Maar tegenwoordig zijn wij ook gewoon modern. Wij lopen in hippe broeken met daaronder hip jeugdig schoeisel. Hebben hippe shirts aan en onze kappers knippen en scheren onze grijze haren in snelle coupes met een scherpe scheiding en smeren er vervolgens hoge kwaliteit wax in. Allemaal best leuk, er nog een beetje bijhoren. Het liefst fietsen we ook nog hypermodern elektrisch en vliegen we er op los naar verre bestemmingen die steeds dichterbij komen. Hoe anders was dat bij de generaties voor ons. Die konden met 55 al in een bejaardenwoning.
Met al dat modern gedoe van ons komt helaas ook een vervelende verslaving mee waar de halve maatschappij inmiddels last van heeft. De mobiele telefoon. Wat ooit begon als een paar kilo zware, nauwelijks draagbare, uiting van ongekende welvaart en belangrijkheid (wie moest er nu continu bereikbaar zijn? Alleen hele belangrijke mensen toch?) is verworden tot een bijna onlosmakelijk verlengstuk van de grijze massa in onze hersenpan waarmee we het tot een paar jaar geleden moesten doen. Best erg eigenlijk.
Een mooi voorbeeld kwam afgelopen week voorbij. Ik was in het gezelschap van leeftijdsgenoten en het deuntje van Miami Vice klonk. Bijna een halve eeuw geleden, van 1986 tot midden 1990 was dit een zeer populaire politieserie op de Nederlandse televisie. Moeiteloos somden we de namen van de hoofdrolspelers op. Sonny Crockett en Ricardo Tubbs. Maar toen kwam de quiz vraag. Welke (toen) hele beroemde muzikant speelde, geheel onverwacht, een rolletje in deze serie? Tot mijn toch wel grote verbazing grepen de aanwezigen meteen in hun broekzak, op zoek naar het antwoord.

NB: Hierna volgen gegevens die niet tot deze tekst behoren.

-- ==== Sys2Proof/Laws/PerInstr.lean ====
section
/-! SUPPORT. The family `Slots`, about every instruction as syntax: the matrix has a slot for its opcode byte, that slot
builds the instruction back from its operand bytes and has its mode, and its encoding is the opcode and the operand
bytes that the mode's size says. One lemma per constructor. -/

namespace Sys2Proof.Laws.Slots

/-- What the slot of an instruction's opcode holds. -/
def Statement (i : Instr) : Prop :=
  ∃ d, descriptor i.opcode = some d ∧ d.build i.op0 i.op1 = i ∧ d.mode = i.mode ∧
    encode i = [i.opcode, i.op0, i.op1].take i.size

/-- A slot of a one-byte or two-byte instruction, from its opcode value. -/
theorem of_byte {i : Instr} (d : Descriptor) (opcode : Byte) (ho : i.opcode = opcode) (hd : descriptor opcode = some d)
    (hb : d.build i.op0 i.op1 = i) (hm : d.mode = i.mode) (he : encode i = [i.opcode, i.op0, i.op1].take i.size) :
    Statement i :=
  ⟨d, ho ▸ hd, hb, hm, he⟩

/-- A slot of a three-byte instruction: its operand comes back from its two bytes. -/
theorem of_word {i : Instr} (f : Word → Instr) (addr : Word) (d : Descriptor) (opcode : Byte) (ho : i.opcode = opcode)
    (hd : descriptor opcode = some d) (hi : i = f addr)
    (hb : d.build i.op0 i.op1 = f (combine (lowByte addr) (highByte addr)))
    (hm : d.mode = i.mode) (he : encode i = [i.opcode, i.op0, i.op1].take i.size) : Statement i :=
  ⟨d, ho ▸ hd, by rw [hb, combine_low_high, hi], hm, he⟩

Vermanend sprak ik ze toe. Wij mensen hebben niet voor niets een, nog steeds niet kopieerbare, menselijke computer in ons hoofd ingeplant gekregen bij de geboorte. Laten we die alstublieft niet vervangen door een plat ding met tjippies en een batterij. Vertrouw op jezelf. Je kunt zelfs gewoon doorgaan met hele andere dingen doen. Je hersens hebben de vraag ontvangen en goed begrepen. Die gaan aan de slag op de achtergrond. Terwijl jij aan de bar een praatje maakt of misschien naar het toilet loopt, “schiet” het antwoord je ineens te binnen. “Frank Zappa” roep je triomfantelijk. Voorwaarde is natuurlijk wel dat dat je dat ooit ergens opgepikt hebt.
Het zelf bedenken is toch veel leuker en meer bevredigend dan alles maar meteen opzoeken. Je hersens af en toe eens flink laten kraken houdt die cellen fit. Het is zelfs zo erg dat ook veel ouderen, net als het merendeel van de jeugd, bij de simpelste (hoofd)rekensommen al naar hun mobieltje grijpen om de calculator te openen. In de tijd die het je kost om het mobieltje te pakken, het apparaat te ontgrendelen en de calculator te openen had je met het grootste gemak al drie van die sommen op kunnen lossen. Als je tenminste de overtuiging hebt dat je nog zelfstandig kunt nadenken.
Ga jezelf eens een uur “vervelen”. Zet alles wat aan kan uit, inclusief jezelf. Zonder ruis en zonder schuldgevoel op de bank, of ergens aan de waterkant. Je wil toch graag herinneringen maken de hele tijd? Neem nu maar eens de tijd om je herinneringen te herinneren zonder hulp van buitenaf. Gestuurd door je eigen emoties en niet door één of ander algoritme. Ik heb zo het vermoeden dat je jezelf zult verbazen.